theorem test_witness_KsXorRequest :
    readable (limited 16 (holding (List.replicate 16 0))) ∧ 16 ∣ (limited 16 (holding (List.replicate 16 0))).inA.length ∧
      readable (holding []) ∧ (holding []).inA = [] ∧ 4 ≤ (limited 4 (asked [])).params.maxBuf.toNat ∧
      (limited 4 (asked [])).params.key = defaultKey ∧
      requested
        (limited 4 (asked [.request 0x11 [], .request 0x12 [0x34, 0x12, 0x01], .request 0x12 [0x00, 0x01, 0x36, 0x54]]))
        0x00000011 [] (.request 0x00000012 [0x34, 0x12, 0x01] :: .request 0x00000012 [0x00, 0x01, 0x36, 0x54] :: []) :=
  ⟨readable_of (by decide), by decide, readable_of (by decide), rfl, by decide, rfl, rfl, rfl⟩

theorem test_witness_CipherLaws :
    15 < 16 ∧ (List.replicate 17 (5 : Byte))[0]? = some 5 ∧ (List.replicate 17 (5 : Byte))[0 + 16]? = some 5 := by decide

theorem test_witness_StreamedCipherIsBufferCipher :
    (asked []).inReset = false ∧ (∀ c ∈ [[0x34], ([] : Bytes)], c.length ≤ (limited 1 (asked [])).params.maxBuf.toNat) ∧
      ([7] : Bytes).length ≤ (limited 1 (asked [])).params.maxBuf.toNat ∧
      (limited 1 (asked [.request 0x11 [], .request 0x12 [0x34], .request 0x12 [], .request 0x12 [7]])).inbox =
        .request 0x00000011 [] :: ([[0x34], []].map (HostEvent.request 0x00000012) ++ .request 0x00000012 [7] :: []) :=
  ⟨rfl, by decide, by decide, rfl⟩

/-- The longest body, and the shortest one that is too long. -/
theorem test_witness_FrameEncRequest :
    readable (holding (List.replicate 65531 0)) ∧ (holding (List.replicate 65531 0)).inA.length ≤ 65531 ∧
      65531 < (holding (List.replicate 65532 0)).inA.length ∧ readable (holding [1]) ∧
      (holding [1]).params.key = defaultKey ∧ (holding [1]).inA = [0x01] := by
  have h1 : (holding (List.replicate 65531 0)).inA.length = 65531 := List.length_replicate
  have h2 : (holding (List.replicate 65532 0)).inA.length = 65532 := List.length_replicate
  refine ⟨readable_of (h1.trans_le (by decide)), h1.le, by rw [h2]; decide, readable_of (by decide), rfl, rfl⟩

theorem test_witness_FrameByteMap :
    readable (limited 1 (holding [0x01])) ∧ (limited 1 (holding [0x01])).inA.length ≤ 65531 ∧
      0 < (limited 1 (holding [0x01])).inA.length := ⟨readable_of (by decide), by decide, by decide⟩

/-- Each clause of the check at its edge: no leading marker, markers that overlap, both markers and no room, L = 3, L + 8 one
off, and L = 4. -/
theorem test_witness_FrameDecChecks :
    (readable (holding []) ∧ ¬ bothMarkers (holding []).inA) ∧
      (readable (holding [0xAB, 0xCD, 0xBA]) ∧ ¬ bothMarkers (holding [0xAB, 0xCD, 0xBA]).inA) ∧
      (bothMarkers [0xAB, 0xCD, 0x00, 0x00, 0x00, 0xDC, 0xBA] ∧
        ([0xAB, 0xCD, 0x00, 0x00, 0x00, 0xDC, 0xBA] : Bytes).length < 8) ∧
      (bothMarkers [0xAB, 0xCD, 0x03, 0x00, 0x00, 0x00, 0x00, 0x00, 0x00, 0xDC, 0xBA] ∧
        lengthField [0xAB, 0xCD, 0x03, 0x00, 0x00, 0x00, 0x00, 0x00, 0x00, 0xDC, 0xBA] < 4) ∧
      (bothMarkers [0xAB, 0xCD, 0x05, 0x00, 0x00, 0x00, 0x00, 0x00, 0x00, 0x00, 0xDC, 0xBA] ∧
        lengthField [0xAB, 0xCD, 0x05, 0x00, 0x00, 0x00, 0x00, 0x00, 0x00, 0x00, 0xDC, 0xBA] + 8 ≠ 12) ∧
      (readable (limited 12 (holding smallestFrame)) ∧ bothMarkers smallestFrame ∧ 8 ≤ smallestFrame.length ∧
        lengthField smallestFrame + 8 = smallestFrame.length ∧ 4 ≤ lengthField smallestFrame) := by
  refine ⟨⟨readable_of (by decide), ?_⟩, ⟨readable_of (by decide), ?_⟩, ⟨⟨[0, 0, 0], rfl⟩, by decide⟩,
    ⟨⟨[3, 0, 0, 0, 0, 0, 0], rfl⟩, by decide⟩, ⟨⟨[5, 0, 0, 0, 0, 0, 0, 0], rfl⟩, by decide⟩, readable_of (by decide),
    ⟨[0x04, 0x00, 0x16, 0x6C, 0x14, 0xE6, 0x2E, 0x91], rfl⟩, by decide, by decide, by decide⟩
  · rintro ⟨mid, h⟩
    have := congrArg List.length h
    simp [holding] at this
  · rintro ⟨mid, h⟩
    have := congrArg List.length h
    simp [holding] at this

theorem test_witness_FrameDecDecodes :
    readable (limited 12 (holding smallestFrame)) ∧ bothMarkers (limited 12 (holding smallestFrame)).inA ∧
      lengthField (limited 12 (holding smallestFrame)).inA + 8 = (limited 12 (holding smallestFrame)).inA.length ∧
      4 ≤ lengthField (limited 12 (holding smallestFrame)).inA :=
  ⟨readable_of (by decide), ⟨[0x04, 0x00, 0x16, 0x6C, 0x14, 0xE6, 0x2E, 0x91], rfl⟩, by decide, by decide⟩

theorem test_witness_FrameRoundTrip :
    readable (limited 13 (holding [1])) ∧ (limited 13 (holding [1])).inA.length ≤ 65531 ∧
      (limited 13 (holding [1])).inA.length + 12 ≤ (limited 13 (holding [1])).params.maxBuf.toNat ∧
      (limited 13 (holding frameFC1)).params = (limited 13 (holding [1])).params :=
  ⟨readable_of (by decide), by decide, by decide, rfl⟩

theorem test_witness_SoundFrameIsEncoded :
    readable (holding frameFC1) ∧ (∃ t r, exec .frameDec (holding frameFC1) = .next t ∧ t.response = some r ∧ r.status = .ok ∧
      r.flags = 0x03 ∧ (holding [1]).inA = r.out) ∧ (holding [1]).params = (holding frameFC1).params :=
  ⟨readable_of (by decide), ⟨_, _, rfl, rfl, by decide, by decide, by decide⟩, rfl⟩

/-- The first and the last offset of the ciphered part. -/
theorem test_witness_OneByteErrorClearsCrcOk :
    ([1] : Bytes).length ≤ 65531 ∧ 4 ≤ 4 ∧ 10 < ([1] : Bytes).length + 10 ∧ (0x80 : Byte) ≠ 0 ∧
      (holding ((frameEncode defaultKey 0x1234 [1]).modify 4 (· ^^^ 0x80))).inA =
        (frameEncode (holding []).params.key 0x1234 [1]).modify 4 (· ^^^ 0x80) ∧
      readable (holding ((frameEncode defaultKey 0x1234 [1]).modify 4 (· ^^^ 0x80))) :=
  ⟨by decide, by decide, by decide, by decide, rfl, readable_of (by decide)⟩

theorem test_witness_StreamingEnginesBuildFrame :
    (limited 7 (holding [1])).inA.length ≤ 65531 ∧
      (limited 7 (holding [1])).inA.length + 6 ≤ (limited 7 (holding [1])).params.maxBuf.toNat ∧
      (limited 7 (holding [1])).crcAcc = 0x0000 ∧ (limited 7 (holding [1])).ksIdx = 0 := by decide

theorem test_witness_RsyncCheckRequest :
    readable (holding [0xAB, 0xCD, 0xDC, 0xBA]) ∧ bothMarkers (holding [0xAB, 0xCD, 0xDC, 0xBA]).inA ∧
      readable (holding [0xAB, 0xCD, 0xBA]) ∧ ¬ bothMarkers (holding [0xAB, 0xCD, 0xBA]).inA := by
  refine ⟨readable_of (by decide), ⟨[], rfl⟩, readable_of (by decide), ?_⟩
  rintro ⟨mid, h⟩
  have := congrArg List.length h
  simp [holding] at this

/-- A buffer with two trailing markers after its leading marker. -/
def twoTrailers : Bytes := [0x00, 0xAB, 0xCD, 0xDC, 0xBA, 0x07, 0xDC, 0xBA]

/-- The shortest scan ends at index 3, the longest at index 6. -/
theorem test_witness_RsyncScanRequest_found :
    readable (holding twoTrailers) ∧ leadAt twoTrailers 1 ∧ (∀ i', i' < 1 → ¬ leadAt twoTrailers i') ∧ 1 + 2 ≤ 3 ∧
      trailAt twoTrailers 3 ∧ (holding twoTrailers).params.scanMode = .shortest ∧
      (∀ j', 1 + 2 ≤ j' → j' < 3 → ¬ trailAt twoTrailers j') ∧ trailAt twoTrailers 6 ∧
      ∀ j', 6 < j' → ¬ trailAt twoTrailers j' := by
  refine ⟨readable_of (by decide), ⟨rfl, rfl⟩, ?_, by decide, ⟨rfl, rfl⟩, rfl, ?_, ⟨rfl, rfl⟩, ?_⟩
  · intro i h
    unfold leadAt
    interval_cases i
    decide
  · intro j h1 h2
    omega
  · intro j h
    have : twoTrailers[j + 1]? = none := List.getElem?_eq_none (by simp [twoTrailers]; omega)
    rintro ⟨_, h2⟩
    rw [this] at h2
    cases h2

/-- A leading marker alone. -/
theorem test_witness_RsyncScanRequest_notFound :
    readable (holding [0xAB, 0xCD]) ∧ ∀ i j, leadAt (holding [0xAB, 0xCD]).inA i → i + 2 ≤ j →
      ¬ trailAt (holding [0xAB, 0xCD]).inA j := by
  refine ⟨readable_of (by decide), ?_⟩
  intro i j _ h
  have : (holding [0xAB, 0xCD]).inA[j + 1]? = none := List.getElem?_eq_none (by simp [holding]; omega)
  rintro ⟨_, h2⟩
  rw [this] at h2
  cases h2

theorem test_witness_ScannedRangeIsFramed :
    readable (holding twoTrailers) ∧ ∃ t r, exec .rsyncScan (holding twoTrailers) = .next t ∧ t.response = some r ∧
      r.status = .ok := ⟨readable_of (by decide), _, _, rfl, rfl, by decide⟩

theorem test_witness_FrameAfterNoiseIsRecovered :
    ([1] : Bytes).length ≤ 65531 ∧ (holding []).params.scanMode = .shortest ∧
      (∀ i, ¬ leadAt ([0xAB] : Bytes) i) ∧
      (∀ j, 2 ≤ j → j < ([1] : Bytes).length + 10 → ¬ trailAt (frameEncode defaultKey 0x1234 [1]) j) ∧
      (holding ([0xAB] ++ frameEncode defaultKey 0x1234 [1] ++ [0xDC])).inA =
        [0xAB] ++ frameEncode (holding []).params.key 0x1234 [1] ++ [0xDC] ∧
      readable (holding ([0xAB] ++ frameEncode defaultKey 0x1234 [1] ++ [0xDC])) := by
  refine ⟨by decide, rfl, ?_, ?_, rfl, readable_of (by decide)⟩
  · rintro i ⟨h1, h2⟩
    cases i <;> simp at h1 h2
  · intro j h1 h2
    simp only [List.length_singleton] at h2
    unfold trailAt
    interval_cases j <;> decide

:::::

> AIM OF THE TASK
Which lines should be output? Exactly those from the first line of the data through the line containing "have h1 : (holding", inclusive.

> SOLUTION FOR THIS EXERCISE
theorem test_witness_KsXorRequest :
    readable (limited 16 (holding (List.replicate 16 0))) ∧ 16 ∣ (limited 16 (holding (List.replicate 16 0))).inA.length ∧
      readable (holding []) ∧ (holding []).inA = [] ∧ 4 ≤ (limited 4 (asked [])).params.maxBuf.toNat ∧
      (limited 4 (asked [])).params.key = defaultKey ∧
      requested
        (limited 4 (asked [.request 0x11 [], .request 0x12 [0x34, 0x12, 0x01], .request 0x12 [0x00, 0x01, 0x36, 0x54]]))
        0x00000011 [] (.request 0x00000012 [0x34, 0x12, 0x01] :: .request 0x00000012 [0x00, 0x01, 0x36, 0x54] :: []) :=
  ⟨readable_of (by decide), by decide, readable_of (by decide), rfl, by decide, rfl, rfl, rfl⟩

theorem test_witness_CipherLaws :
    15 < 16 ∧ (List.replicate 17 (5 : Byte))[0]? = some 5 ∧ (List.replicate 17 (5 : Byte))[0 + 16]? = some 5 := by decide

theorem test_witness_StreamedCipherIsBufferCipher :
    (asked []).inReset = false ∧ (∀ c ∈ [[0x34], ([] : Bytes)], c.length ≤ (limited 1 (asked [])).params.maxBuf.toNat) ∧
      ([7] : Bytes).length ≤ (limited 1 (asked [])).params.maxBuf.toNat ∧
      (limited 1 (asked [.request 0x11 [], .request 0x12 [0x34], .request 0x12 [], .request 0x12 [7]])).inbox =
        .request 0x00000011 [] :: ([[0x34], []].map (HostEvent.request 0x00000012) ++ .request 0x00000012 [7] :: []) :=
  ⟨rfl, by decide, by decide, rfl⟩

/-- The longest body, and the shortest one that is too long. -/
theorem test_witness_FrameEncRequest :
    readable (holding (List.replicate 65531 0)) ∧ (holding (List.replicate 65531 0)).inA.length ≤ 65531 ∧
      65531 < (holding (List.replicate 65532 0)).inA.length ∧ readable (holding [1]) ∧
      (holding [1]).params.key = defaultKey ∧ (holding [1]).inA = [0x01] := by
  have h1 : (holding (List.replicate 65531 0)).inA.length = 65531 := List.length_replicate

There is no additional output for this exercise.